* PROBLEM TO SOLVE:
Below are the entries; give again exactly the lines from the one mentioning "def descLcs (card" through the one mentioning "def State.extentOk (s", inclusive.

Segment Open

-- ==== Sys2Proof/Machine/CardCheck.lean ====
section
/-!
DEFINITION. What the loader refuses a card or a stream for under R18: the field rules of a card, of its waits, signals and
descriptors, of each opcode's body, and of a stream as a whole (03_number_formats_and_accumulation.md R98,
04_matrix_engine.md R103, 05_vector_engine.md R125-R137, 06_memory_hierarchy.md R157-R170, 07_layer_cards.md R183-R210,
08_flags_ordering_interlocks.md R231, 10_determinism.md R278). Cards are judged before relocation: their addresses count from
the partition's ranges and their LC fields are logical cores of the partition.
-/

namespace Sys2Proof.Machine

/-! ## Descriptors (R187-R191) -/

/-- A descriptor that the card uses. -/
def slotUsed (card slot : Nat) : Bool :=
  match cardOp card with
  | 1 => slot < 3
  | 2 => bodyF card (307 + 3 * slot) 3 != 0
  | 3 => slot < 2
  | 4 => slot < 2
  | 5 => slot < 2
  | _ => false

/-- The fields of a used descriptor are in range (R189, Tables 7-5 and 7-6). -/
def descFieldsOk (desc : Nat) : Bool :=
  fld desc 32 5 == 0 && (descRemote desc || descPeer desc == 0) && descOff desc % 32 == 0 && descWrap desc % 32 == 0
    && (List.range 4).all (fun j => descStr desc j % 32 == 0) && 1 ≤ descRun desc && descRun desc ≤ 2 ^ 31
    && (descWrap desc == 0 || descRun desc ≤ descWrap desc)

/-- The least and the greatest position of an item of a descriptor, over every iteration and engine rank (R190, R201, R204). -/
def itemSpan (card slot : Nat) : Int × Int :=
  let desc := cardDesc card slot
  let last : Int := ((maskEngines (cardEngMask card)).length : Int) - 1
  let eng : Int :=
    if cardOp card = 1 ∧ slot = 2 then last * sext (bodyF card 96 32) 32
    else if cardOp card = 3 ∧ slot = 0 ∧ isSpread card then last * sext (bodyF card 64 32) 32 else 0
  (List.range 4).foldl (fun a j =>
    let x := descStr desc j * ((cardRep card j : Int) - 1)
    (a.1 + min 0 x, a.2 + max 0 x)) (min 0 eng, max 0 eng)

/-- The extent of a descriptor that the loader checks: first offset, and first offset past it (R190). -/
def descExtent (card slot : Nat) : Int × Int :=
  let desc := cardDesc card slot
  let off : Int := descOff desc
  if descWrap desc ≠ 0 then (off, off + descWrap desc)
  else let x := itemSpan card slot; (off + x.1, off + x.2 + descRun desc)

/-- Bytes of a level's range of partition `n` on die `d`, KV reserve included (R167). -/
def State.levelBound (s : State) (n d level : Nat) : Nat :=
  match level with
  | 0 => s.f64 (Reg.cdPbbShm d n) 16 13 * 2 ^ 20
  | 1 => s.f64 (Reg.cdPbbCore d n) 16 10 * 2 ^ 16
  | 2 => s.f64 (Reg.cdPbbCore d n) 48 7 * 2 ^ 10
  | _ => s.f64 (Reg.cdCommonShm d) 16 13 * 2 ^ 20

/-- First byte of a level's range of partition `n` on die `d` (R170). -/
def State.levelBase (s : State) (n d level : Nat) : Nat :=
  match level with
  | 0 => s.f64 (Reg.cdPbbShm d n) 0 13 * 2 ^ 20
  | 1 => s.f64 (Reg.cdPbbCore d n) 0 10 * 2 ^ 16
  | 2 => s.f64 (Reg.cdPbbCore d n) 32 7 * 2 ^ 10
  | _ => s.f64 (Reg.cdCommonShm d) 0 13 * 2 ^ 20

/-- The logical cores that a descriptor names: its LC, or the targets of a MULTICAST. -/
def descLcs (card slot : Nat) : List Nat :=
  if cardOp card = 4 ∧ slot = 1 then upto 128 (fun c => bitAt (bodyF card 0 128) c) else [descLc (cardDesc card slot)]

/-- A descriptor's extent lies in its range on every die it names (R170, R191); the target die checks a remote one (R211). -/
def State.extentOk (s : State) (n card slot : Nat) : Bool :=
  let desc := cardDesc card slot
  let x := descExtent card slot
  descRemote desc || (descLcs card slot).all (fun lc =>
    match s.coreOf n lc with
    | none => false
    | some g => decide (0 ≤ x.1) && decide (x.2 ≤ (s.levelBound n (g / 16) (descLevel desc) : Int)))

/-- A level, buffer and core that Table 7-7 allows the descriptor; `own` is the logical core of the stream. -/
def State.roleOk (s : State) (n own card slot : Nat) : Bool :=
  let desc := cardDesc card slot
  let level := descLevel desc
  let mine := !descRemote desc && descLc desc == own
  let die (lc : Nat) : Option Nat := (s.coreOf n lc).map (· / 16)
  let here := !descRemote desc && die (descLc desc) == die own
  match cardOp card with
  | 1 => mine && (if slot < 2 then level == 2 && descBuf desc == slot else level == 1)
  | 2 => mine && level == 1
  | 3 => slot == 0 || level != 3
  | 4 => if slot = 0 then here && level != 2 else !descRemote desc && (level == 1 || level == 2)
  | _ => mine && level == 1

/-! ## Waits and signals (R195, R196) -/

/-- A wait entry of a card is allowed (R195, Table 7-8). -/
def State.waitOk (s : State) (n own w : Nat) : Bool :=
  let cond := fld w 60 3
  let kind := fld w 57 1
  if !waitValid w then w == 0
  else cond < 4 && (cond < 2) == (kind == 0) && (!waitConsume w || cond == 0 || cond == 2) && fld w 48 2 == 0 && fld w 32 8 == 0
    && (kind == 1 || fld w 0 32 == 0)
    && (match s.coreOf n (fld w 50 7), s.coreOf n own with | some g, some h => g / 16 == h / 16 | _, _ => false)

/-- A signal entry of a card is allowed (R196, Table 7-9). -/
def State.signalOk (s : State) (n x : Nat) : Bool :=
  let remote := bitAt x 60
  let kind := fld x 58 1
  if !bitAt x 63 then x == 0
  else !(bitAt x 59 && kind == 1) && fld x 40 1 == 0 && (remote || fld x 41 10 == 0) && (kind == 1 || fld x 0 32 == 0)
    && (remote || (s.coreOf n (fld x 51 7)).isSome)

/-! ## Bodies -/

/-- Every tile of a MATMUL card occupies consecutive lines (R159, R202). -/
def tilesWhole (card : Nat) : Bool :=
  let desc := cardDesc card 2
  descWrap desc == 0 || (List.range (cardIters card)).all (fun n =>
    (maskEngines (cardEngMask card)).all (fun e =>
      decide (itemQ card 2 n e % (descWrap desc : Int) + (descRun desc : Int) ≤ (descWrap desc : Int))))

/-- The fields of a MATMUL card are allowed, apart from its neighbours (R69, R98, R103, R200, R202). -/
def matmulOk (card : Nat) : Bool :=
  let a := mmA card
  let b := mmB card
  let k := mmK card
  let mx := isMx a || isMx b
  cardEngMask card != 0 && a ≤ 9 && b ≤ 9 && isIntFmt a == isIntFmt b && 1 ≤ mmOut card && mmOut card ≤ 0xB
    && bodyF card 156 2 != 3 && bodyF card 181 2 != 3 && fld (cardBody card) 183 201 == 0 && bodyF card 96 32 % 32 == 0
    && k != 0 && (!mx || k % 32 == 0) && (mmRate card != .bits4 || k % 2 == 0)
    && descRun (cardDesc card 0) == operandBytes card 0 && descRun (cardDesc card 1) == operandBytes card 1
    && descRun (cardDesc card 2) == tileBytes (mmOut card) && (!cardChained card || descStr (cardDesc card 2) 0 == 0)
    && tilesWhole card

/-- Bytes of `n` elements of a vector type (R127, R129). -/
def vItemBytes (t n : Nat) : Nat := if isMx t then n / 32 * (4 * fmtWidth t + 1) else ceilDiv (n * vWidth t) 8

/-- Bytes of a single element of a vector type (R128). -/
def vOneBytes (t : Nat) : Nat := if isMx t then 2 else ceilDiv (vWidth t) 8

/-- Records per iteration of a scope (R138). -/
def vRecordCount (card scope : Nat) : Nat :=
  match scope with
  | 0 => ceilDiv (vN card) 32
  | 1 => vGroups card
  | _ => ceilDiv (vGroups card) (vSpan card)

/-- Types D and F, which only an input may have (Table 5-4). -/
def vIsRecord (t : Nat) : Bool := t == 13 || t == 15

/-- RUN of the input with role `i + 1` is one that R128 allows (R203). -/
def vInRunOk (card i slot : Nat) : Bool :=
  let t := vTypeIn card i
  let run := descRun (cardDesc card slot)
  if vIsRecord t then
    run % 16 == 0 && (run == 16 || (List.range 3).any (fun scope => run == 16 * vRecordCount card scope))
  else run == vItemBytes t (vN card) || run == vOneBytes t

/-- The sources that a step reads (Table 5-5). -/
def stepSources (w : Nat) : List Nat :=
  let op := fld w 26 6
  let b := (1 ≤ op && op ≤ 4) || (6 ≤ op && op ≤ 0x13)
  [fld w 19 4] ++ (if b then [fld w 15 4] else []) ++ (if op = 0x13 then [fld w 11 4] else [])

/-- Operations that take IMM as a parameter (Table 5-5). -/
def stepTakesImm (op : Nat) : Bool :=
  op == 0x12 || op == 0x15 || op == 0x16 || op == 0x17 || op == 0x18 || op == 0x19 || op == 0x1C || op == 0x1D

/-- A step word is allowed after the temporaries in `written` (R125, R126, R132, R137). -/
def stepOk (card w : Nat) (written : List Nat) : Bool :=
  let op := fld w 26 6
  op ≤ 0x1D && fld w 19 4 ≤ 0xD && fld w 15 4 ≤ 0xD && fld w 11 4 ≤ 0xD
    && (stepSources w).all (fun x =>
      (8 ≤ x || written.contains x) && (!(8 ≤ x && x ≤ 10) || (vRole card (x - 7)).isSome) && !(x == 0xB && stepTakesImm op))
    && (op != 0x12 || fld w 0 3 ≤ 5) && (op != 0x17 || (1 ≤ fld w 0 10 && fld w 0 10 ≤ 30))

/-- The temporaries that a chain has written, where every step is allowed. -/
def chainWrites (card : Nat) : Option (List Nat) :=
  if vSteps card = 0 then (if (vRole card 1).isSome then some [0] else none)
  else (List.range (vSteps card)).foldl (fun acc i =>
    acc.bind (fun l => if stepOk card (vStep card i) l then some (fld (vStep card i) 23 3 :: l) else none)) (some [])

/-- The core-memory lines that a group reads, in the order IN0, IN1, IN2 (R141). -/
def groupLines (card n g : Nat) : List Nat :=
  ((List.range 3).map (fun i =>
    match vRole card (i + 1) with
    | none => []
    | some slot =>
      let t := vTypeIn card i
      if vIsRecord t || vBroadcast card i then []
      else
        let desc := cardDesc card slot
        let lo := vItemBytes t (256 * g)
        let hi := vItemBytes t (min (256 * (g + 1)) (vN card))
        ((List.range (hi / 32 + 1 - lo / 32)).map (fun j =>
          (itemOffset desc (descQ card desc n) (lo / 32 * 32 + 32 * j)) / 32)).take (ceilDiv hi 32 - lo / 32))).flatten

/-- Of `l`, read 64 in a cycle, no cycle has more than two lines in one bank (R157). -/
def banksOk : Nat → List Nat → Bool
  | 0, _ => true
  | k + 1, l =>
    let now := (l.take 64).map (· % 64)
    now.all (fun b => now.count b ≤ 2) && banksOk k (l.drop 64)

/-- No group of a VECTOR card reads more than two lines of a bank in a cycle (R157). The lines of an input without a ring are
consecutive, so two such inputs cannot break the rule. -/
def vectorBanksOk (card : Nat) : Bool :=
  let ins := (List.range 3).filter (fun i => (vRole card (i + 1)).isSome && !vIsRecord (vTypeIn card i) && !vBroadcast card i)
  let ring (i : Nat) : Bool := match vRole card (i + 1) with | some slot => descWrap (cardDesc card slot) != 0 | none => false
  (ins.length < 3 && !ins.any ring)
    || (List.range (cardIters card)).all (fun n =>
      (List.range (vGroups card)).all (fun g => let l := groupLines card n g; banksOk (l.length / 64 + 1) l))

/-- The fields of a VECTOR card are allowed (R125-R129, R137, R157, R203). -/
def vectorOk (card : Nat) : Bool :=
  let roles := (List.range 4).map (fun i => bodyF card (307 + 3 * i) 3)
  let has (r : Nat) : Bool := roles.contains r
  let ins := (List.range 3).filter (fun i => has (i + 1))
  let types := ins.map (vTypeIn card) ++ (if has 4 then [vTypeOut card] else [])
  1 ≤ vN card && vN card ≤ 16384 && vSteps card ≤ 8 && roles.all (· ≤ 5)
    && (List.range 5).all (fun r => roles.count (r + 1) ≤ 1) && vRedOp card ≤ 5 && vRedScope card != 3
    && (vRedOp card != 0) == has 5 && (has 4 || has 5) && !(has 4 && vIsRecord (vTypeOut card))
    && (List.range 8).all (fun i => !bitAt (vStep card i) 10) && fld (cardBody card) 363 21 == 0
    && (match chainWrites card with
        | none => false
        | some l => (!has 4 || l.contains (vOutSrc card)) && (!has 5 || l.contains (vRedSrc card)))
    && (vN card % 32 == 0 || types.all (fun t => !isMx t && (vIsRecord t || 8 ≤ vWidth t)))
    && ins.all (fun i => match vRole card (i + 1) with | some slot => vInRunOk card i slot | none => true)
    && (match vRole card 4 with | some slot => descRun (cardDesc card slot) == vItemBytes (vTypeOut card) (vN card) | none => true)
    && (match vRole card 5 with | some slot => descRun (cardDesc card slot) == 16 * vRecordCount card (vRedScope card) | none => true)
    && vectorBanksOk card

/-- The fields of a MOVE card are allowed (R204). -/
def State.moveOk (s : State) (n own card : Nat) : Bool :=
  let die (lc : Nat) : Option Nat := (s.coreOf n lc).map (· / 16)
  let here (slot : Nat) : Bool := !descRemote (cardDesc card slot) && die (descLc (cardDesc card slot)) == die own
  let ob := descLevel (cardDesc card 1) == 2
  descRun (cardDesc card 0) == descRun (cardDesc card 1) && (here 0 || here 1) && (ob || bodyF card 0 96 == 0)
    && fld (cardBody card) 96 288 == 0

/-- The fields of a MULTICAST card are allowed (R205); RUN of source and target are the item's. -/
def multicastOk (card : Nat) : Bool :=
  descRun (cardDesc card 0) == descRun (cardDesc card 1) && fld (cardBody card) 192 192 == 0
    && (descLevel (cardDesc card 1) == 2) == (bodyF card 128 64 != 0)

/-- The fields of a REDUCE card are allowed (R206). -/
def reduceOk (card : Nat) : Bool :=
  9 ≤ bodyF card 0 4 && bodyF card 0 4 ≤ 0xB && bodyF card 4 2 != 3 && bodyF card 7 1 == 0 && fld (cardBody card) 24 360 == 0
    && descRun (cardDesc card 0) == descRun (cardDesc card 1)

Segment Closed

* WRITTEN ANSWER:
def descLcs (card slot : Nat) : List Nat :=
  if cardOp card = 4 ∧ slot = 1 then upto 128 (fun c => bitAt (bodyF card 0 128) c) else [descLc (cardDesc card slot)]

/-- A descriptor's extent lies in its range on every die it names (R170, R191); the target die checks a remote one (R211). -/
def State.extentOk (s : State) (n card slot : Nat) : Bool :=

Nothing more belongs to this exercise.